__INSTRUCTIONS TO FOLLOW__
Among the entries below, only the lines starting at the one with "s |> put val |> fenceSeen x y.waits val" and ending at the one with "if tabHas s.wk.polls k then", both included, are to be printed exactly.

__Stored data__
+++

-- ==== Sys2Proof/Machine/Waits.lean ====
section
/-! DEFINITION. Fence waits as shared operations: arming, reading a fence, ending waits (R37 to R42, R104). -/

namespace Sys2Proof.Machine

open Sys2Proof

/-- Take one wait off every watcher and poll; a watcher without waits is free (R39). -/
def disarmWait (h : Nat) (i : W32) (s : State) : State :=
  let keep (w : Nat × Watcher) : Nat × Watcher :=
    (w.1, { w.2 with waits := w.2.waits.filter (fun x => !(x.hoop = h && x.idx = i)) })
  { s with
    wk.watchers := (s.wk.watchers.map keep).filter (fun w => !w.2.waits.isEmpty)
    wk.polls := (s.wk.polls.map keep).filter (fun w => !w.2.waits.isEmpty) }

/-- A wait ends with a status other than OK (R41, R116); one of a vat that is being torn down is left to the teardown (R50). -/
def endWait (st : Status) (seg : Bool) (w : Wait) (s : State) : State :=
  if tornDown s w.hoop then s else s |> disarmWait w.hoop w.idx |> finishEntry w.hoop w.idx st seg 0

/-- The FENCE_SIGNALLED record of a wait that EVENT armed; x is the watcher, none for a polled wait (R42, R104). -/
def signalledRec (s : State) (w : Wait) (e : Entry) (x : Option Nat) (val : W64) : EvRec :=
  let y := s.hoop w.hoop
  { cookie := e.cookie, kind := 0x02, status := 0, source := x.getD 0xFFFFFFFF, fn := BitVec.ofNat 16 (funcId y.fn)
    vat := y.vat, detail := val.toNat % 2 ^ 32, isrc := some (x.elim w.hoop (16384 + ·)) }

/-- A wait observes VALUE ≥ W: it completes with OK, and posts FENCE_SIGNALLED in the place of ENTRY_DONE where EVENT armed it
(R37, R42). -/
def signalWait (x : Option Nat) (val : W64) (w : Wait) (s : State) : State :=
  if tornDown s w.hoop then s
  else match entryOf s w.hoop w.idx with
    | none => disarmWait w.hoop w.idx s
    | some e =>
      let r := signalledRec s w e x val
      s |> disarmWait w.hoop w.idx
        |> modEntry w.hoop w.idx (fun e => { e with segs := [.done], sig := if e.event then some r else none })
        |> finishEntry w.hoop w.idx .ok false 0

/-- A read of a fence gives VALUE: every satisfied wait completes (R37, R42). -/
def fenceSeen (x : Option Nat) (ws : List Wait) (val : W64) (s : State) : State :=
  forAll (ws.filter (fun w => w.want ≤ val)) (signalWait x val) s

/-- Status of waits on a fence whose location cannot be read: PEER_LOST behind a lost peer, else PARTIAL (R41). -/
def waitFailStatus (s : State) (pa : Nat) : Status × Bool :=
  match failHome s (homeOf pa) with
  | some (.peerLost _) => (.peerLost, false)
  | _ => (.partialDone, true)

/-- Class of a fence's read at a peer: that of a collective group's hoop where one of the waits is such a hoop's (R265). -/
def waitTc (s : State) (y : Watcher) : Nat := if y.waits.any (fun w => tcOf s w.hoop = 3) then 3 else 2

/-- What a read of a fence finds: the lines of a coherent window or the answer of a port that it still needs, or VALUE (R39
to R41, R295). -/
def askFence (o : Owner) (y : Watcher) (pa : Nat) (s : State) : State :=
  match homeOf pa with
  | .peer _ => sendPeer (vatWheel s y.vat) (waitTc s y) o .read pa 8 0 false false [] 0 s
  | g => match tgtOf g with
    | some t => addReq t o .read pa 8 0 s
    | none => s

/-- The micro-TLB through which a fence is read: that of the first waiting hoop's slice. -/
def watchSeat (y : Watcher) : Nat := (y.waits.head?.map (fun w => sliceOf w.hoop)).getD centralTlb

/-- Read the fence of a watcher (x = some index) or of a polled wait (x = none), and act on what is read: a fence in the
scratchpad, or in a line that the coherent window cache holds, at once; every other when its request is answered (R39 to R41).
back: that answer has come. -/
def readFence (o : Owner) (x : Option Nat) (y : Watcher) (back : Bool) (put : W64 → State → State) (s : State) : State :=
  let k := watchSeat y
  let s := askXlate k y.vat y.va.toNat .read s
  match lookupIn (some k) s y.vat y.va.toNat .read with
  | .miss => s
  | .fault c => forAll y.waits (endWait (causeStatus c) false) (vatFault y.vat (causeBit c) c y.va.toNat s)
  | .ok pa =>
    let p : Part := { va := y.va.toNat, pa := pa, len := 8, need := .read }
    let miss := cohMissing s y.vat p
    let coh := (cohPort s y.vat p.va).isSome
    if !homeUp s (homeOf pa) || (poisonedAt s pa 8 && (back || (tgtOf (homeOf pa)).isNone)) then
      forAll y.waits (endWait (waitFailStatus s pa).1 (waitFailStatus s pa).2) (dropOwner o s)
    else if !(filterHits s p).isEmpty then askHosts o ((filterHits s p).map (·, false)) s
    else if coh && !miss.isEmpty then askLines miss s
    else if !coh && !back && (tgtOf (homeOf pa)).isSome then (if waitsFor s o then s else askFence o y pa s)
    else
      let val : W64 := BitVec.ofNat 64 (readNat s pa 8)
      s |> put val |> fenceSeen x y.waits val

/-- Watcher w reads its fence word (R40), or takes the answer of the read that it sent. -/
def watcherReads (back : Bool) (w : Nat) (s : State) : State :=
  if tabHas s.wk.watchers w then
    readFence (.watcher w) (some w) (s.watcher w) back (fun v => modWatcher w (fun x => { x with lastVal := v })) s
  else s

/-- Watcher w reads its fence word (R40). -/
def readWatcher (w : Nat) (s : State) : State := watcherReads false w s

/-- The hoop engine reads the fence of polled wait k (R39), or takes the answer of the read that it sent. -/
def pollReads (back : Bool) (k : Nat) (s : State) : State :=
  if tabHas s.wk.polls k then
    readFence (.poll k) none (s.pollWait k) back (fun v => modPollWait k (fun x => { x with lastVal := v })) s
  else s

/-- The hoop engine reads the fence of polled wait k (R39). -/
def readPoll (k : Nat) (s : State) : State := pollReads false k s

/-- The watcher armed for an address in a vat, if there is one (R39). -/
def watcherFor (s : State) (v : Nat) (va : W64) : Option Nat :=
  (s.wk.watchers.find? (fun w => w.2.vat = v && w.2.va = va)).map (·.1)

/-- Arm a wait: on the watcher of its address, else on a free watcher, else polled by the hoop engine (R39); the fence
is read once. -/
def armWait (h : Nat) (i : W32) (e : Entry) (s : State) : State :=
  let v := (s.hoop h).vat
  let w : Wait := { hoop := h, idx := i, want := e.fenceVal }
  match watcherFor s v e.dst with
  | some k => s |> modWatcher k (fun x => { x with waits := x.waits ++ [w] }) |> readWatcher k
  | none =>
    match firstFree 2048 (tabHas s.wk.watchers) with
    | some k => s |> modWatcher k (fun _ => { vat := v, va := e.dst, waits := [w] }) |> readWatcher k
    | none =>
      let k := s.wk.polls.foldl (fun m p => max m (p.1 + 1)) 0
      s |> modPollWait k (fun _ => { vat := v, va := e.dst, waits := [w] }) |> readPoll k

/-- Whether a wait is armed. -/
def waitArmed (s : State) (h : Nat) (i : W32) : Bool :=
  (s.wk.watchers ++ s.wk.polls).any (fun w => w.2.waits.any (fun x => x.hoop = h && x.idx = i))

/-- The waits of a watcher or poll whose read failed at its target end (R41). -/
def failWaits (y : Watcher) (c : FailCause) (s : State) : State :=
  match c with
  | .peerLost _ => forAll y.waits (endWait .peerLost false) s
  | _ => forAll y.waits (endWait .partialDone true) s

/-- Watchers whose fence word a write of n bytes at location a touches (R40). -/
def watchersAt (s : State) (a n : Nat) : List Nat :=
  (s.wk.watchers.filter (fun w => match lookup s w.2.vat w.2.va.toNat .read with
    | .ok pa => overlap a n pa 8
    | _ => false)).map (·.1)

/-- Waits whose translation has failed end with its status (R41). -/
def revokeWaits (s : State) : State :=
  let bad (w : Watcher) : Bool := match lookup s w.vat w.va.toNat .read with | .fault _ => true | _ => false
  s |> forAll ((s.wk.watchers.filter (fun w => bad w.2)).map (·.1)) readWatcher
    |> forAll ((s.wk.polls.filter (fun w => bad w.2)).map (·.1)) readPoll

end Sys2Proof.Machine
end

+++

__SOLUTION FOR THIS PROBLEM__
      s |> put val |> fenceSeen x y.waits val

/-- Watcher w reads its fence word (R40), or takes the answer of the read that it sent. -/
def watcherReads (back : Bool) (w : Nat) (s : State) : State :=
  if tabHas s.wk.watchers w then
    readFence (.watcher w) (some w) (s.watcher w) back (fun v => modWatcher w (fun x => { x with lastVal := v })) s
  else s

/-- Watcher w reads its fence word (R40). -/
def readWatcher (w : Nat) (s : State) : State := watcherReads false w s

/-- The hoop engine reads the fence of polled wait k (R39), or takes the answer of the read that it sent. -/
def pollReads (back : Bool) (k : Nat) (s : State) : State :=
  if tabHas s.wk.polls k then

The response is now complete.